If you want something more aestheticly pleasing. You can put fleece on the levels.
But I don't on my martins. Gets to dirty to fast.


----------



## BluesBrothers (Aug 22, 2010)

good to know, kiko, thanks! i like the look of the wire and not too much fleccy stuff, it fits my modern sparse buddhist decor!


----------



## lilspaz68 (Feb 24, 2007)

I don't use fleece in my Martins either, a litter/bedding on the bottom, hammocks, and toys and bare wire floors. They often will rip up teh fabric shelf liners to get to the bare shelves anyways. :

Good choice on the R-680, its lighter and less awkward than the other bigger cages and perfectly fine for your 2 rats.  It also has that lovely big door. Did you get the drop in pan or the slide-in?


----------



## BluesBrothers (Aug 22, 2010)

hi! i got the drop on pan, powder coated and the size DOES seem perfect for these two guys, so thanks! the 680 was not one of the models specifically recommended by anyone on the board bit it was the best option for the space i had and it IS spacious!!!


----------



## lilspaz68 (Feb 24, 2007)

BluesBrothers said:


> hi! i got the drop on pan, powder coated and the size DOES seem perfect for these two guys, so thanks! the 680 was not one of the models specifically recommended by anyone on the board bit it was the best option for the space i had and it IS spacious!!!

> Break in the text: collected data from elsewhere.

theorem applyNotice_destination (x : NoticeItem) (s : State) :
    (applyNotice x s).notices.destination = writeDestination s.notices.destination x := by
  cases x <;> rfl

theorem applyNotice_path (x : NoticeItem) (s : State) :
    (applyNotice x s).notices.path = writePath s.notices.path x := by
  cases x <;> rfl

theorem applyNotice_enable (src : Source) (x : NoticeItem) (s : State) :
    ((applyNotice x s).source src).enable = writeEnable src (s.source src).enable x := by
  cases x with
  | enable src' v =>
    simp only [applyNotice, modSource_source, writeEnable]
    by_cases same : src = src'
    · rw [if_pos same, if_pos same.symm, same]
    · rw [if_neg same, if_neg (Ne.symm same)]
  | level src' v =>
    simp only [applyNotice, modSource_source, writeEnable]
    split
    · next same => rw [same]
    · rfl
  | _ => rfl

theorem applyNotice_level (src : Source) (x : NoticeItem) (s : State) :
    ((applyNotice x s).source src).level = writeLevel src (s.source src).level x := by
  cases x with
  | level src' v =>
    simp only [applyNotice, modSource_source, writeLevel]
    by_cases same : src = src'
    · rw [if_pos same, if_pos same.symm, same]
    · rw [if_neg same, if_neg (Ne.symm same)]
  | enable src' v =>
    simp only [applyNotice, modSource_source, writeLevel]
    split
    · next same => rw [same]
    · rfl
  | _ => rfl

theorem checkNotice_value {x y : NoticeItem} {b : Bool} (accepted : checkNotice x = .accept y b) :
    y = x ∧ b = false := by
  cases x <;> simp only [checkNotice, checkEnum] at accepted
  case destination => cases accepted; exact ⟨rfl, rfl⟩
  all_goals
    split at accepted <;> cases accepted
    exact ⟨rfl, rfl⟩

theorem checkNotice_refusal {x : NoticeItem} {st : Status} (h : checkNotice x = .refuse st) : st = .badValue := by
  cases x <;> simp only [checkNotice] at h
  case destination => cases h
  all_goals exact checkEnum_refusal h

/-- The values of accepted NOTICE items are the items. -/
theorem acceptedValues_notice {xs : List NoticeItem} (accepted : ∀ x ∈ xs, (checkNotice x).value.isSome = true) :
    acceptedValues checkNotice xs = xs := by
  induction xs with
  | nil => rfl
  | cons x xs ih =>
    obtain ⟨y, b, e⟩ := value_isSome_iff.1 (accepted x List.mem_cons_self)
    obtain ⟨rfl, -⟩ := checkNotice_value e
    have rest := ih fun z m => accepted z (List.mem_cons_of_mem y m)
    rw [acceptedValues] at rest ⊢
    rw [List.filterMap_cons_some (b := y) (by rw [e]; rfl), rest]
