-- ==== Sys2Proof/Proofs/Departures.lean ====
section
/-! SUPPORT. A pair that leaves its state (R4, R7, R12): what the withdrawal, the collector's exit and the entry of the new
state leave of the rest, and what they make of the pair's own unit, horizons and counters. -/

namespace Sys2Proof.Proofs
open Sys2Proof Sys2Proof.Machine Sys2Proof.Laws

/-! ## The notices and the distributor's counters through the collector -/

/-- The class counters of the distributor (R108). -/
def outbound (n : ClassCounters) : ClassCounters :=
  { admitted := n.admitted, queueDrop := n.queueDrop, noPath := n.noPath, spill := n.spill, wakeAsk := n.wakeAsk
    fragPlaced := n.fragPlaced, moved := n.moved, flushed := n.flushed }

/-- The collector and the reassembler raise no notice but GAP-LOSS and count nothing of the distributor's. -/
structure Gathered (s t : State) : Prop where
  unraised : ∀ src : Source, src ≠ .gapLoss → Unraised src s t
  counters : ∀ c : ClassNo, outbound (t.cls c).n = outbound (s.cls c).n

theorem Gathered.refl (s : State) : Gathered s s := ⟨fun _ _ => unraised_refl _ s, fun _ => rfl⟩

theorem Gathered.trans {s t u : State} (h : Gathered s t) (k : Gathered t u) : Gathered s u where
  unraised src other := unraised_trans (h.unraised src other) (k.unraised src other)
  counters c := (k.counters c).trans (h.counters c)

theorem gathered_of_eq {s t : State} (notices : t.notices = s.notices) (classes : t.classes = s.classes) :
    Gathered s t where
  unraised src _ := unraised_of_source (by rw [State.source, notices]; rfl)
  counters c := by rw [State.cls, classes]; rfl

theorem modClass_gathered {c : ClassNo} {f : ClassUnit → ClassUnit} {s : State}
    (h : outbound (f (s.cls c)).n = outbound (s.cls c).n) : Gathered s (modClass c f s) where
  unraised src _ := unraised_of_source rfl
  counters d := by
    rw [modClass_cls]
    split
    · next same => rw [same]; exact h
    · rfl

theorem countClass_gathered (c : ClassNo) {f : ClassCounters → ClassCounters} {s : State}
    (h : outbound (f (s.cls c).n) = outbound (s.cls c).n) : Gathered s (countClass c f s) := modClass_gathered h

theorem handToAgent_gathered (r : Request) (s : State) : Gathered s (handToAgent r s) := gathered_of_eq rfl rfl

theorem setCarried_gathered (s : State) : Gathered s (setCarried s) := gathered_of_eq rfl rfl

theorem raiseGapLoss_gathered (a : NoticeArg) (s : State) : Gathered s (raiseNotice .gapLoss a s) where
  unraised _ other := raiseNotice_unraised .gapLoss _ a s other
  counters _ := rfl

theorem offerEgress_gathered {e : EgressEntry} (unflagged : e.resetReply = false) (s : State) :
    Gathered s (offerEgress e s) := by
  unfold offerEgress
  split
  · exact gathered_of_eq rfl rfl
  · simp only [unflagged, Bool.false_eq_true, if_false]
    exact gathered_of_eq rfl rfl

theorem passOn_gathered (c : ClassNo) (f : Frame) (s : State) : Gathered s (passOn c f s) := by
  unfold passOn
  split
  · exact countClass_gathered c rfl
  · split
    · exact (countClass_gathered c rfl).trans (handToAgent_gathered _ _)
    · split
      · exact gathered_of_eq rfl rfl
      · exact (countClass_gathered c rfl).trans (offerEgress_gathered rfl _)

theorem setReasm_gathered (c : ClassNo) (r : Reasm) (s : State) : Gathered s (setReasm c r s) := modClass_gathered rfl

theorem tear_gathered (c : ClassNo) (s : State) : Gathered s (tear c s) := by
  unfold tear
  split
  · exact modClass_gathered rfl
  · exact .refl s

theorem reassemble_gathered (c : ClassNo) (first last : Bool) (payload : List Octet) (s : State) :
    Gathered s (reassemble c first last payload s) := by
  unfold reassemble
  split
  · exact (tear_gathered c s).trans (setReasm_gathered c _ _)
  · exact ((tear_gathered c s).trans (setReasm_gathered c _ _)).trans (passOn_gathered c _ _)
  · split
    · exact modClass_gathered rfl
    · exact Gathered.trans (modClass_gathered rfl) (setReasm_gathered c _ _)
    · split
      · exact Gathered.trans (modClass_gathered rfl) (setReasm_gathered c _ _)
      · split
        · exact (setReasm_gathered c _ s).trans (passOn_gathered c _ _)
        · exact setReasm_gathered c _ s

theorem reassembleLoss_gathered (c : ClassNo) (s : State) : Gathered s (reassembleLoss c s) := by
  unfold reassembleLoss
  split
  · exact Gathered.trans (modClass_gathered rfl) (setReasm_gathered c _ _)
  · exact setReasm_gathered c _ s

theorem deliverUpTo_gathered (n : Nat) (c : ClassNo) (s : State) : Gathered s (deliverUpTo n c s) := by
  induction n generalizing s with
  | zero => exact .refl s
  | succ n ih =>
    unfold deliverUpTo
    split
    · exact .refl s
    · exact ((modClass_gathered rfl).trans (reassemble_gathered c _ _ _ _)).trans (ih _)

theorem declared_gathered (c : ClassNo) (s : State) : Gathered s (declared c s) :=
  ((((reassembleLoss_gathered c s).trans (countClass_gathered c rfl)).trans (raiseGapLoss_gathered _ _)).trans
    (modClass_gathered rfl)).trans (setCarried_gathered _)

theorem declareLost_gathered (c : ClassNo) (s : State) : Gathered s (declareLost c s) :=
  (declared_gathered c s).trans (deliverUpTo_gathered _ c _)

theorem declareUpTo_gathered (n : Nat) (c : ClassNo) (s : State) : Gathered s (declareUpTo n c s) := by
  induction n generalizing s with
  | zero => exact .refl s
  | succ n ih =>
    unfold declareUpTo
    split
    · exact (declareLost_gathered c s).trans (ih _)
    · exact .refl s

theorem followGap_gathered (before : Seq) (c : ClassNo) (s : State) : Gathered s (followGap before c s) := by
  obtain ⟨hold, e⟩ := followGap_eq before c s
  rw [e]
  exact modClass_gathered rfl

theorem testLosses_gathered (c : ClassNo) (s : State) : Gathered s (testLosses c s) :=
  (declareUpTo_gathered 8192 c s).trans (followGap_gathered _ c _)

theorem pairExit_gathered (p : PairNo) (s : State) : Gathered s (pairExit p s) :=
  eachClass_collected (R := Gathered) Gathered.trans
    (fun c _ => (modClass_gathered rfl).trans (testLosses_gathered c _)) s

/-! ## What an event on one pair leaves -/

/-- An event on pair `p`, before the other blocks follow it, has left what `Beside` speaks of. -/
structure ActsOn (p : PairNo) (s t : State) : Prop where
  others : ∀ q : PairNo, q ≠ p → (t.pair q).steady = (s.pair q).steady
  settings : SettingsKept s t
  bond : BondLeft s t
  classifier : t.classifier = s.classifier
  reset : s.agent.reset = none → t.agent.reset = none

theorem ActsOn.refl (p : PairNo) (s : State) : ActsOn p s s where
  others _ _ := rfl
  settings := (Follows.refl s).settings
  bond := (Follows.refl s).bond
  classifier := rfl
  reset := id

theorem ActsOn.trans {p : PairNo} {s t u : State} (h : ActsOn p s t) (k : ActsOn p t u) : ActsOn p s u where
  others q other := (k.others q other).trans (h.others q other)
  settings := SettingsKept_trans h.settings k.settings
  bond := BondLeft_trans h.bond k.bond
  classifier := k.classifier.trans h.classifier
  reset x := k.reset (h.reset x)

theorem modPair_actsOn {p : PairNo} {f : PairUnit → PairUnit} {s : State} (h : (f (s.pair p)).cfg = (s.pair p).cfg) :
    ActsOn p s (modPair p f s) :=
  { ActsOn.refl p s with
    others := fun _ other => by rw [modPair_pair_other s p f other]
    settings := modPair_settingsKept p f s h }

theorem raiseNotice_actsOn (p : PairNo) (src : Source) (a : NoticeArg) (s : State) :
    ActsOn p s (raiseNotice src a s) :=
  { ActsOn.refl p s with settings := (raiseNotice_follows src a s).settings }

theorem raiseCtl_actsOn (k : Ctl) (p : PairNo) (s : State) : ActsOn p s (raiseCtl k p s) := modPair_actsOn (raise_cfg k _)

theorem modRecord_actsOn (p : PairNo) (f : ProvingRecord → ProvingRecord) (s : State) : ActsOn p s (modRecord p f s) :=
  modPair_actsOn rfl

theorem raiseEnd_actsOn (p : PairNo) (v : Verdict) (d : Nat) (s : State) : ActsOn p s (raiseEnd p v d s) :=
  (modRecord_actsOn p _ s).trans (raiseCtl_actsOn _ p _)

theorem cutUnit_cfg (b : Bool) (u : PairUnit) : (cutUnit b u).cfg = u.cfg := by
  unfold cutUnit
  split <;> rfl

theorem emit_actsOn (p : PairNo) (o : Output) (s : State) : ActsOn p s (emit o s) := { ActsOn.refl p s with }

theorem cutHandover_actsOn (b : Bool) (p : PairNo) (s : State) : ActsOn p s (cutHandover b p s) := by
  unfold cutHandover
  split
  · exact .refl p s
  · exact (modPair_actsOn (by rfl)).trans (emit_actsOn p _ _)

/-- The engine is none of these. -/
theorem engine_actsOn (p : PairNo) (e : Option Run) (s : State) : ActsOn p s { s with engine := e } :=
  { ActsOn.refl p s with }

theorem collects_actsOn {c : ClassNo} (p : PairNo) {s t : State} (h : Collects c s t) : ActsOn p s t where
  others q _ := by rw [State.pair, h.pairs]; rfl
  settings := h.settings
  bond := h.bond
  classifier := h.classifier
  reset := h.reset

theorem setHorizon_collects (c : ClassNo) (p : PairNo) (h : Option Seq) (s : State) :
    Collects c s (setHorizon c p h s) := modClass_collects c _ s rfl

theorem testLosses_delivers (c : ClassNo) (s : State) : Delivers c s (testLosses c s) :=
  (lossTests_delivers c s).trans (followGap_delivers _ c _)

theorem pairExit_actsOn (p q : PairNo) (s : State) : ActsOn q s (pairExit p s) :=
  eachClass_collected (R := ActsOn q) ActsOn.trans (fun c s => collects_actsOn q
    ((setHorizon_collects c p none s).trans (testLosses_delivers c _).toCollects)) s

theorem givenUnit_steady (added : List Desc) (u : PairUnit) : (givenUnit added 0 u).steady = u.steady := by
  simp [givenUnit, PairUnit.steady]

theorem giveBackAll_actsOn (p : PairNo) (es : List Desc) (s : State) : ActsOn p s (giveBackAll p es s) := by
  have given := giveBackAll_given p es s
  refine { ActsOn.refl p s with others := fun q other => ?_, settings := ?_, bond := ?_, classifier := ?_, reset := ?_ }
  · obtain ⟨added, d, unit, -, -, own⟩ := given.pairs q
    rw [unit, own other, givenUnit_steady]
  · have classes := classes_left given.classes
    obtain ⟨a, b, c, d, e, f, g, -, -, i⟩ := (Follows.refl s).settings
    rw [given.rest]
    refine ⟨a, b, c, d, e, f, g, fun q => ?_, fun c => (classes c).2.2.1, i⟩
    obtain ⟨added, d, unit, -, -, -⟩ := given.pairs q
    exact (congrArg PairUnit.cfg unit : ((giveBackAll p es s).pair q).cfg = _)
  · rw [given.rest]; exact (Follows.refl s).bond
  · rw [given.rest]
  · rw [given.rest]; exact id

theorem enterState_actsOn (p : PairNo) (st : PairState) (s : State) : ActsOn p s (enterState p st s) := by
  obtain ⟨-, -, -, -, -, cfg, -⟩ := enter_kept s.now s.cfg st (s.pair p)
  exact modPair_actsOn cfg

theorem emptied_actsOn (p : PairNo) (st : PairState) (s : State) : ActsOn p s (emptied p st s) :=
  ((modPair_actsOn (by rfl)).trans (cutHandover_actsOn true p _)).trans (modPair_actsOn (by rfl))

theorem departed_actsOn (p : PairNo) (st : PairState) (s : State) : ActsOn p s (departed p st s) := by
  unfold departed
  split
  · rw [withdrawTo_eq]
    exact ((emptied_actsOn p st s).trans (giveBackAll_actsOn p _ _)).trans (pairExit_actsOn p p _)
  · split
    · exact cutHandover_actsOn false p s
    · exact .refl p s

theorem moveTo_actsOn (p : PairNo) (st : PairState) (s : State) : ActsOn p s (moveTo p st s) :=
  (departed_actsOn p st s).trans (enterState_actsOn p st _)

Its my favorite Martin's cage, good enough for 3 or 4 smaller rats, spacious, but easy to lug to the bathroom and scrub down, etc.


----------



## Kiko (Sep 18, 2009)

I had 4 girls in mine for a long time before I got my CN.
I liked it better then the 695, mainly because I am 5"2 and my shower is teeny xD


----------



## eddricksmommy101 (Jul 16, 2010)

I NEVER wouldve pictured u as 5'2 kiko.

in my head u r like 6 feet tall


----------



## Jaguar (Nov 15, 2009)

I'm 5'2 also  I know the feeling haha


----------



## eddricksmommy101 (Jul 16, 2010)

Seriously? NEVER wouldve thoughtve that.

im 5'5


----------



## Kiko (Sep 18, 2009)

Omg, i WISH I was 6 feet xD
Life would be so much easier.
Us shorties know what it's like to lug a cage around xD
And I am literally an inch shorter then my CN.
i am on eye level with my ratties haha


----------



## eddricksmommy101 (Jul 16, 2010)

Wow.

COOL.

i have 4 inch heels that make me a skyscraper.

Only problem?
not allowed to wear them to school


----------